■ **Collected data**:
/-! ## Cells -/

@[simp] theorem State.sendBypass_frame {m : Nat} {s u : State} {a0 : Nat} (h : 4100 ||| m = m) : Frame m s (State.sendBypass a0 u) = Frame m s u := by
  refine Frame.last (m := 4100) ?_ h
  unfold State.sendBypass
  simp
@[simp] theorem State.cellLeft_frame {m : Nat} {s u : State} {a0 : Nat} (h : 266244 ||| m = m) : Frame m s (State.cellLeft a0 u) = Frame m s u := by
  refine Frame.last (m := 266244) ?_ h
  unfold State.cellLeft
  simp [↓Frame.ite]
@[simp] theorem State.exclude_frame {m : Nat} {s u : State} {a0 : Nat} {a1 : Nat} {a2 : Bool} (h : 266244 ||| m = m) : Frame m s (State.exclude a0 a1 a2 u) = Frame m s u := by
  refine Frame.last (m := 266244) ?_ h
  unfold State.exclude
  simp [↓Frame.ite]
@[simp] theorem State.lose_frame {m : Nat} {s u : State} {a0 : Nat} {a1 : Nat} (h : 266244 ||| m = m) : Frame m s (State.lose a0 a1 u) = Frame m s u := by
  refine Frame.last (m := 266244) ?_ h
  unfold State.lose
  simp
@[simp] theorem State.setMismatch_frame {m : Nat} {s u : State} {a0 : Nat} (h : 266244 ||| m = m) : Frame m s (State.setMismatch a0 u) = Frame m s u := by
  refine Frame.last (m := 266244) ?_ h
  unfold State.setMismatch
  simp [↓Frame.ite]
@[simp] theorem State.bypassed_frame {m : Nat} {s u : State} {a0 : Nat} (h : 4096 ||| m = m) : Frame m s (State.bypassed a0 u) = Frame m s u := by
  refine Frame.last (m := 4096) ?_ h
  unfold State.bypassed
  simp
@[simp] theorem State.jStep_frame {m : Nat} {s u : State} {a0 : Nat} {a1 : Nat} (h : 4096 ||| m = m) : Frame m s (State.jStep a0 a1 u) = Frame m s u := by
  refine Frame.last (m := 4096) ?_ h
  unfold State.jStep
  simp
@[simp] theorem State.joinStart_frame {m : Nat} {s u : State} {a0 : Nat} (h : 4100 ||| m = m) : Frame m s (State.joinStart a0 u) = Frame m s u := by
  refine Frame.last (m := 4100) ?_ h
  unfold State.joinStart
  simp
@[simp] theorem State.joinFail_frame {m : Nat} {s u : State} {a0 : Nat} (h : 266244 ||| m = m) : Frame m s (State.joinFail a0 u) = Frame m s u := by
  refine Frame.last (m := 266244) ?_ h
  unfold State.joinFail
  simp [↓Frame.ite]
@[simp] theorem State.j5Start_frame {m : Nat} {s u : State} {a0 : Nat} (h : 4100 ||| m = m) : Frame m s (State.j5Start a0 u) = Frame m s u := by
  refine Frame.last (m := 4100) ?_ h
  unfold State.j5Start
  simp [↓Frame.ite]
@[simp] theorem State.toJ5_frame {m : Nat} {s u : State} {a0 : Nat} (h : 4100 ||| m = m) : Frame m s (State.toJ5 a0 u) = Frame m s u := by
  refine Frame.last (m := 4100) ?_ h
  unfold State.toJ5
  simp [↓Frame.ite]
@[simp] theorem State.j5Stop_frame {m : Nat} {s u : State} {a0 : Nat} (h : 4100 ||| m = m) : Frame m s (State.j5Stop a0 u) = Frame m s u := by
  refine Frame.last (m := 4100) ?_ h
  unfold State.j5Stop
  simp
@[simp] theorem State.toJ6_frame {m : Nat} {s u : State} {a0 : Nat} (h : 4100 ||| m = m) : Frame m s (State.toJ6 a0 u) = Frame m s u := by
  refine Frame.last (m := 4100) ?_ h
  unfold State.toJ6
  simp
@[simp] theorem State.j4Check_frame {m : Nat} {s u : State} {a0 : Nat} (h : 266244 ||| m = m) : Frame m s (State.j4Check a0 u) = Frame m s u := by
  refine Frame.last (m := 266244) ?_ h
  unfold State.j4Check
  simp [↓Frame.ite]
@[simp] theorem State.filterClear_frame {m : Nat} {s u : State} {a0 : Nat} (h : 4100 ||| m = m) : Frame m s (State.filterClear a0 u) = Frame m s u := by
  refine Frame.last (m := 4100) ?_ h
  unfold State.filterClear
  repeat' (first | (simp [↓Frame.ite]; done) | split | (refine ⟨fun _ => ?_, fun _ => ?_⟩) | (intro _) | (refine Eq.mpr (Frame.each ?_) ?_) | (refine Eq.mpr (State.laneStep_frame ?_ rfl) ?_) | (refine Eq.mpr (State.healthStep_frame ?_ rfl) ?_) | simp [↓Frame.ite])
@[simp] theorem State.fwFail_frame {m : Nat} {s u : State} {a0 : Nat} (h : 266244 ||| m = m) : Frame m s (State.fwFail a0 u) = Frame m s u := by
  refine Frame.last (m := 266244) ?_ h
  unfold State.fwFail
  simp
@[simp] theorem State.fwNext_frame {m : Nat} {s u : State} {a0 : Nat} (h : 4100 ||| m = m) : Frame m s (State.fwNext a0 u) = Frame m s u := by
  refine Frame.last (m := 4100) ?_ h
  unfold State.fwNext
  simp [↓Frame.ite]
@[simp] theorem State.joinAck_frame {m : Nat} {s u : State} {a0 : Nat} {a1 : CtrlOp} {a2 : Bytes} (h : 266244 ||| m = m) : Frame m s (State.joinAck a0 a1 a2 u) = Frame m s u := by
  refine Frame.last (m := 266244) ?_ h
  unfold State.joinAck
  (repeat' split) <;> simp [↓Frame.ite]
@[simp] theorem State.ctrlAck_frame {m : Nat} {s u : State} {a0 : Nat} {a1 : CtrlOp} {a2 : Word} {a3 : Bytes} (h : 266244 ||| m = m) : Frame m s (State.ctrlAck a0 a1 a2 a3 u) = Frame m s u := by
  refine Frame.last (m := 266244) ?_ h
  unfold State.ctrlAck
  (repeat' split) <;> simp [↓Frame.ite]
@[simp] theorem State.ctrlFail_frame {m : Nat} {s u : State} {a0 : Nat} {a1 : CtrlOp} {a2 : Nat} (h : 266244 ||| m = m) : Frame m s (State.ctrlFail a0 a1 a2 u) = Frame m s u := by
  refine Frame.last (m := 266244) ?_ h
  unfold State.ctrlFail
  (repeat' split) <;> simp [↓Frame.ite]
@[simp] theorem State.epochLater_frame {m : Nat} {s u : State} {a0 : Nat} {a1 : Nat} (h : 19019296 ||| m = m) : Frame m s (State.epochLater a0 a1 u) = Frame m s u := by
  refine Frame.last (m := 19019296) ?_ h
  unfold State.epochLater
  simp [↓Frame.ite]
@[simp] theorem State.cellHeard_frame {m : Nat} {s u : State} {a0 : Nat} (h : 4096 ||| m = m) : Frame m s (State.cellHeard a0 u) = Frame m s u := by
  refine Frame.last (m := 4096) ?_ h
  unfold State.cellHeard
  simp
@[simp] theorem State.allowed_frame {m : Nat} {s u : State} {f : State → State} {x : FrameHdr} {p : Bytes} (hf : ∀ v, Frame m v (f v)) (h : 4096 ||| m = m) :
    Frame m s (State.allowed x p f u) = Frame m s u := by
  have hl : ∀ v w, Frame m v (f w) = Frame m v w := fun v w => Frame.last (hf w) (Nat.or_self m)
  have hs : ∀ k, k ||| 4096 = 4096 → k ||| m = m := fun k e => Mask.sub h e
  refine Frame.last (m := m) ?_ (Nat.or_self m)
  unfold State.allowed
  simp [↓Frame.ite, hl, hs]
@[simp] theorem State.firstCopy_frame {m : Nat} {s u : State} {f : State → State} {c p q k t : Nat} {d : Word} (hf : ∀ v, Frame m v (f v)) (h : 4096 ||| m = m) :
    Frame m s (State.firstCopy c p q k t d f u) = Frame m s u := by
  have hl : ∀ v w, Frame m v (f w) = Frame m v w := fun v w => Frame.last (hf w) (Nat.or_self m)
  have hs : ∀ k, k ||| 4096 = 4096 → k ||| m = m := fun k e => Mask.sub h e
  refine Frame.last (m := m) ?_ (Nat.or_self m)
  unfold State.firstCopy
  simp only []
  repeat' (first | (simp [↓Frame.ite, hl, hs]; done) | split | (with_reducible refine Frame.ite.mpr ⟨fun _ => ?_, fun _ => ?_⟩) | (refine ⟨fun _ => ?_, fun _ => ?_⟩) | (intro _) | (refine Eq.mpr (Frame.each ?_) ?_) | (with_reducible refine Eq.mpr (hl _ _) ?_) | simp [↓Frame.ite, hl, hs])
@[simp] theorem State.epochOk_frame {m : Nat} {s u : State} {f : State → State} {c e : Nat} (hf : ∀ v, Frame m v (f v)) (h : 19019296 ||| m = m) :
    Frame m s (State.epochOk c e f u) = Frame m s u := by
  have hl : ∀ v w, Frame m v (f w) = Frame m v w := fun v w => Frame.last (hf w) (Nat.or_self m)
  have hs : ∀ k, k ||| 19019296 = 19019296 → k ||| m = m := fun k e => Mask.sub h e
  refine Frame.last (m := m) ?_ (Nat.or_self m)
  unfold State.epochOk
  simp [↓Frame.ite, hl, hs]
@[simp] theorem State.noteEpoch_frame {m : Nat} {s u : State} {a0 : Nat} (h : 16777216 ||| m = m) : Frame m s (State.noteEpoch a0 u) = Frame m s u := by
  refine Frame.last (m := 16777216) ?_ h
  unfold State.noteEpoch
  simp
@[simp] theorem State.epochTo_frame {m : Nat} {s u : State} {a0 : Nat} (h : 4100 ||| m = m) : Frame m s (State.epochTo a0 u) = Frame m s u := by
  refine Frame.last (m := 4100) ?_ h
  unfold State.epochTo
  simp
@[simp] theorem State.identQuery_frame {m : Nat} {s u : State} {a0 : Nat} (h : 4100 ||| m = m) : Frame m s (State.identQuery a0 u) = Frame m s u := by
  refine Frame.last (m := 4100) ?_ h
  unfold State.identQuery
  simp [↓Frame.ite]
@[simp] theorem State.takeBegin_frame {m : Nat} {s u : State} (h : 16781316 ||| m = m) : Frame m s (State.takeBegin u) = Frame m s u := by
  refine Frame.last (m := 16781316) ?_ h
  unfold State.takeBegin
  simp
@[simp] theorem State.takeEnd_frame {m : Nat} {s u : State} (h : 16913412 ||| m = m) : Frame m s (State.takeEnd u) = Frame m s u := by
  refine Frame.last (m := 16913412) ?_ h
  unfold State.takeEnd
  simp [↓Frame.ite]
@[simp] theorem State.feedState_frame {m : Nat} {s u : State} {a0 : Nat} {a1 : FeedVals} (h : 266244 ||| m = m) : Frame m s (State.feedState a0 a1 u) = Frame m s u := by
  refine Frame.last (m := 266244) ?_ h
  unfold State.feedState
  simp [↓Frame.ite]
@[simp] theorem State.feedTake_frame {m : Nat} {s u : State} {a0 : Nat} {a1 : Nat} {a2 : FeedVals} (h : 266244 ||| m = m) : Frame m s (State.feedTake a0 a1 a2 u) = Frame m s u := by
  refine Frame.last (m := 266244) ?_ h
  unfold State.feedTake
  simp [↓Frame.ite]
@[simp] theorem State.feedIn_frame {m : Nat} {s u : State} {x : FrameHdr} {p : Bytes} (h : 19281444 ||| m = m) :
    Frame m s (State.feedIn x p u) = Frame m s u := by
  refine Frame.last (m := 19281444) ?_ h
  unfold State.feedIn
  refine Frame.ite.mpr ⟨fun _ => by simp, fun _ => ?_⟩
  exact Eq.mpr (State.epochOk_frame (fun v => Eq.mpr (State.firstCopy_frame (fun w => Frame.ite.mpr ⟨fun _ => by simp, fun _ => by simp⟩) rfl) (by simp)) rfl) (by simp)
@[simp] theorem State.cutCell_frame {m : Nat} {s u : State} {a0 : Nat} (h : 266244 ||| m = m) : Frame m s (State.cutCell a0 u) = Frame m s u := by
  refine Frame.last (m := 266244) ?_ h
  unfold State.cutCell
  repeat' (first | (simp [↓Frame.ite]; done) | split | (refine ⟨fun _ => ?_, fun _ => ?_⟩) | (intro _) | (refine Eq.mpr (Frame.each ?_) ?_) | (refine Eq.mpr (State.laneStep_frame ?_ rfl) ?_) | (refine Eq.mpr (State.healthStep_frame ?_ rfl) ?_) | simp [↓Frame.ite])
@[simp] theorem State.ackTake_frame {m : Nat} {s u : State} {a0 : FrameHdr} {a1 : Nat} {a2 : Nat} {a3 : Word} {a4 : Bytes} (h : 266244 ||| m = m) : Frame m s (State.ackTake a0 a1 a2 a3 a4 u) = Frame m s u := by
  refine Frame.last (m := 266244) ?_ h
  unfold State.ackTake
  repeat' (first | (simp [↓Frame.ite]; done) | split | (refine ⟨fun _ => ?_, fun _ => ?_⟩) | (intro _) | (refine Eq.mpr (Frame.each ?_) ?_) | (refine Eq.mpr (State.laneStep_frame ?_ rfl) ?_) | (refine Eq.mpr (State.healthStep_frame ?_ rfl) ?_) | simp [↓Frame.ite])
@[simp] theorem State.nakTake_frame {m : Nat} {s u : State} {a0 : FrameHdr} {a1 : Nat} {a2 : Nat} {a3 : Nat} {a4 : Word} (h : 17043460 ||| m = m) : Frame m s (State.nakTake a0 a1 a2 a3 a4 u) = Frame m s u := by
  refine Frame.last (m := 17043460) ?_ h
  unfold State.nakTake
  repeat' (first | (simp [↓Frame.ite]; done) | split | (refine ⟨fun _ => ?_, fun _ => ?_⟩) | (intro _) | (refine Eq.mpr (Frame.each ?_) ?_) | (refine Eq.mpr (State.laneStep_frame ?_ rfl) ?_) | (refine Eq.mpr (State.healthStep_frame ?_ rfl) ?_) | simp [↓Frame.ite])
@[simp] theorem State.answerCopy_frame {m : Nat} {s u : State} {f : State → State} {x : FrameHdr} {n : Nat} {p : Bytes} (hf : ∀ v, Frame m v (f v))
    (h : 4096 ||| m = m) : Frame m s (State.answerCopy x n p f u) = Frame m s u := by
  have hl : ∀ v w, Frame m v (f w) = Frame m v w := fun v w => Frame.last (hf w) (Nat.or_self m)
  refine Frame.last (m := m) ?_ (Nat.or_self m)
  unfold State.answerCopy
  exact Eq.mpr (State.firstCopy_frame (fun v => Eq.mpr (hl _ _) (by simp [h])) h) (by simp)
@[simp] theorem State.ackIn_frame {m : Nat} {s u : State} {x : FrameHdr} {p : Bytes} (h : 19281444 ||| m = m) :
    Frame m s (State.ackIn x p u) = Frame m s u := by
  refine Frame.last (m := 19281444) ?_ h
  unfold State.ackIn
  refine Frame.ite.mpr ⟨fun _ => by simp, fun _ => ?_⟩
  exact Eq.mpr (State.epochOk_frame (fun v => Eq.mpr (State.answerCopy_frame (fun w => by simp) rfl) (by simp)) rfl) (by simp)
@[simp] theorem State.nakIn_frame {m : Nat} {s u : State} {x : FrameHdr} {p : Bytes} (h : 19281444 ||| m = m) :
    Frame m s (State.nakIn x p u) = Frame m s u := by
  refine Frame.last (m := 19281444) ?_ h
  unfold State.nakIn
  refine Frame.ite.mpr ⟨fun _ => by simp, fun _ => ?_⟩
  exact Eq.mpr (State.epochOk_frame (fun v => Eq.mpr (State.answerCopy_frame (fun w => by simp) rfl) (by simp)) rfl) (by simp)
@[simp] theorem State.identAdmit_frame {m : Nat} {s u : State} {a0 : Nat} {a1 : IdentData} (h : 266244 ||| m = m) : Frame m s (State.identAdmit a0 a1 u) = Frame m s u := by
  refine Frame.last (m := 266244) ?_ h
  unfold State.identAdmit
  simp [↓Frame.ite]
@[simp] theorem State.identTake_frame {m : Nat} {s u : State} {a0 : FrameHdr} {a1 : IdentData} (h : 266500 ||| m = m) : Frame m s (State.identTake a0 a1 u) = Frame m s u := by
  refine Frame.last (m := 266500) ?_ h
  unfold State.identTake
  repeat' (first | (simp [↓Frame.ite]; done) | split | (refine ⟨fun _ => ?_, fun _ => ?_⟩) | (intro _) | (refine Eq.mpr (Frame.each ?_) ?_) | (refine Eq.mpr (State.laneStep_frame ?_ rfl) ?_) | (refine Eq.mpr (State.healthStep_frame ?_ rfl) ?_) | simp [↓Frame.ite])
@[simp] theorem State.identIn_frame {m : Nat} {s u : State} {a0 : FrameHdr} {a1 : Bytes} (h : 19281700 ||| m = m) : Frame m s (State.identIn a0 a1 u) = Frame m s u := by
  refine Frame.last (m := 19281700) ?_ h
  unfold State.identIn
  repeat' (first | (simp [↓Frame.ite]; done) | split | (refine ⟨fun _ => ?_, fun _ => ?_⟩) | (intro _) | (refine Eq.mpr (Frame.each ?_) ?_) | (refine Eq.mpr (State.laneStep_frame ?_ rfl) ?_) | (refine Eq.mpr (State.healthStep_frame ?_ rfl) ?_) | simp [↓Frame.ite])
@[simp] theorem State.cellPump_frame {m : Nat} {s u : State} {a0 : Nat} (h : 266244 ||| m = m) : Frame m s (State.cellPump a0 u) = Frame m s u := by
  refine Frame.last (m := 266244) ?_ h
  unfold State.cellPump
  repeat' (first | (simp [↓Frame.ite]; done) | split | (refine ⟨fun _ => ?_, fun _ => ?_⟩) | (intro _) | (refine Eq.mpr (Frame.each ?_) ?_) | (refine Eq.mpr (State.laneStep_frame ?_ rfl) ?_) | (refine Eq.mpr (State.healthStep_frame ?_ rfl) ?_) | simp [↓Frame.ite])
@[simp] theorem State.timeSend_frame {m : Nat} {s u : State} {a0 : Nat} (h : 4108 ||| m = m) : Frame m s (State.timeSend a0 u) = Frame m s u := by
  refine Frame.last (m := 4108) ?_ h
  unfold State.timeSend
  repeat' (first | (simp [↓Frame.ite]; done) | split | (refine ⟨fun _ => ?_, fun _ => ?_⟩) | (intro _) | (refine Eq.mpr (Frame.each ?_) ?_) | (refine Eq.mpr (State.laneStep_frame ?_ rfl) ?_) | (refine Eq.mpr (State.healthStep_frame ?_ rfl) ?_) | simp [↓Frame.ite])
@[simp] theorem State.cellsPeriod_frame {m : Nat} {s u : State} (h : 266252 ||| m = m) : Frame m s (State.cellsPeriod u) = Frame m s u := by
  refine Frame.last (m := 266252) ?_ h
  unfold State.cellsPeriod
  simp [↓Frame.ite]
@[simp] theorem State.cellLatch_frame {m : Nat} {s u : State} {a0 : Nat} (h : 4100 ||| m = m) : Frame m s (State.cellLatch a0 u) = Frame m s u := by
  refine Frame.last (m := 4100) ?_ h
  unfold State.cellLatch
  repeat' (first | (simp [↓Frame.ite]; done) | split | (refine ⟨fun _ => ?_, fun _ => ?_⟩) | (intro _) | (refine Eq.mpr (Frame.each ?_) ?_) | (refine Eq.mpr (State.laneStep_frame ?_ rfl) ?_) | (refine Eq.mpr (State.healthStep_frame ?_ rfl) ?_) | simp [↓Frame.ite])
@[simp] theorem State.cellsLatch_frame {m : Nat} {s u : State} (h : 4100 ||| m = m) : Frame m s (State.cellsLatch u) = Frame m s u := by
  refine Frame.last (m := 4100) ?_ h
  unfold State.cellsLatch
  simp [↓Frame.ite]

■ **What the task requires**: Copy out only the lines above from the one with "unfold State.sendBypass" to the one with "m s (State.lose", inclusive, exactly as they stand.

■ **Your solution**:
  unfold State.sendBypass
  simp
@[simp] theorem State.cellLeft_frame {m : Nat} {s u : State} {a0 : Nat} (h : 266244 ||| m = m) : Frame m s (State.cellLeft a0 u) = Frame m s u := by
  refine Frame.last (m := 266244) ?_ h
  unfold State.cellLeft
  simp [↓Frame.ite]
@[simp] theorem State.exclude_frame {m : Nat} {s u : State} {a0 : Nat} {a1 : Nat} {a2 : Bool} (h : 266244 ||| m = m) : Frame m s (State.exclude a0 a1 a2 u) = Frame m s u := by
  refine Frame.last (m := 266244) ?_ h
  unfold State.exclude
  simp [↓Frame.ite]
@[simp] theorem State.lose_frame {m : Nat} {s u : State} {a0 : Nat} {a1 : Nat} (h : 266244 ||| m = m) : Frame m s (State.lose a0 a1 u) = Frame m s u := by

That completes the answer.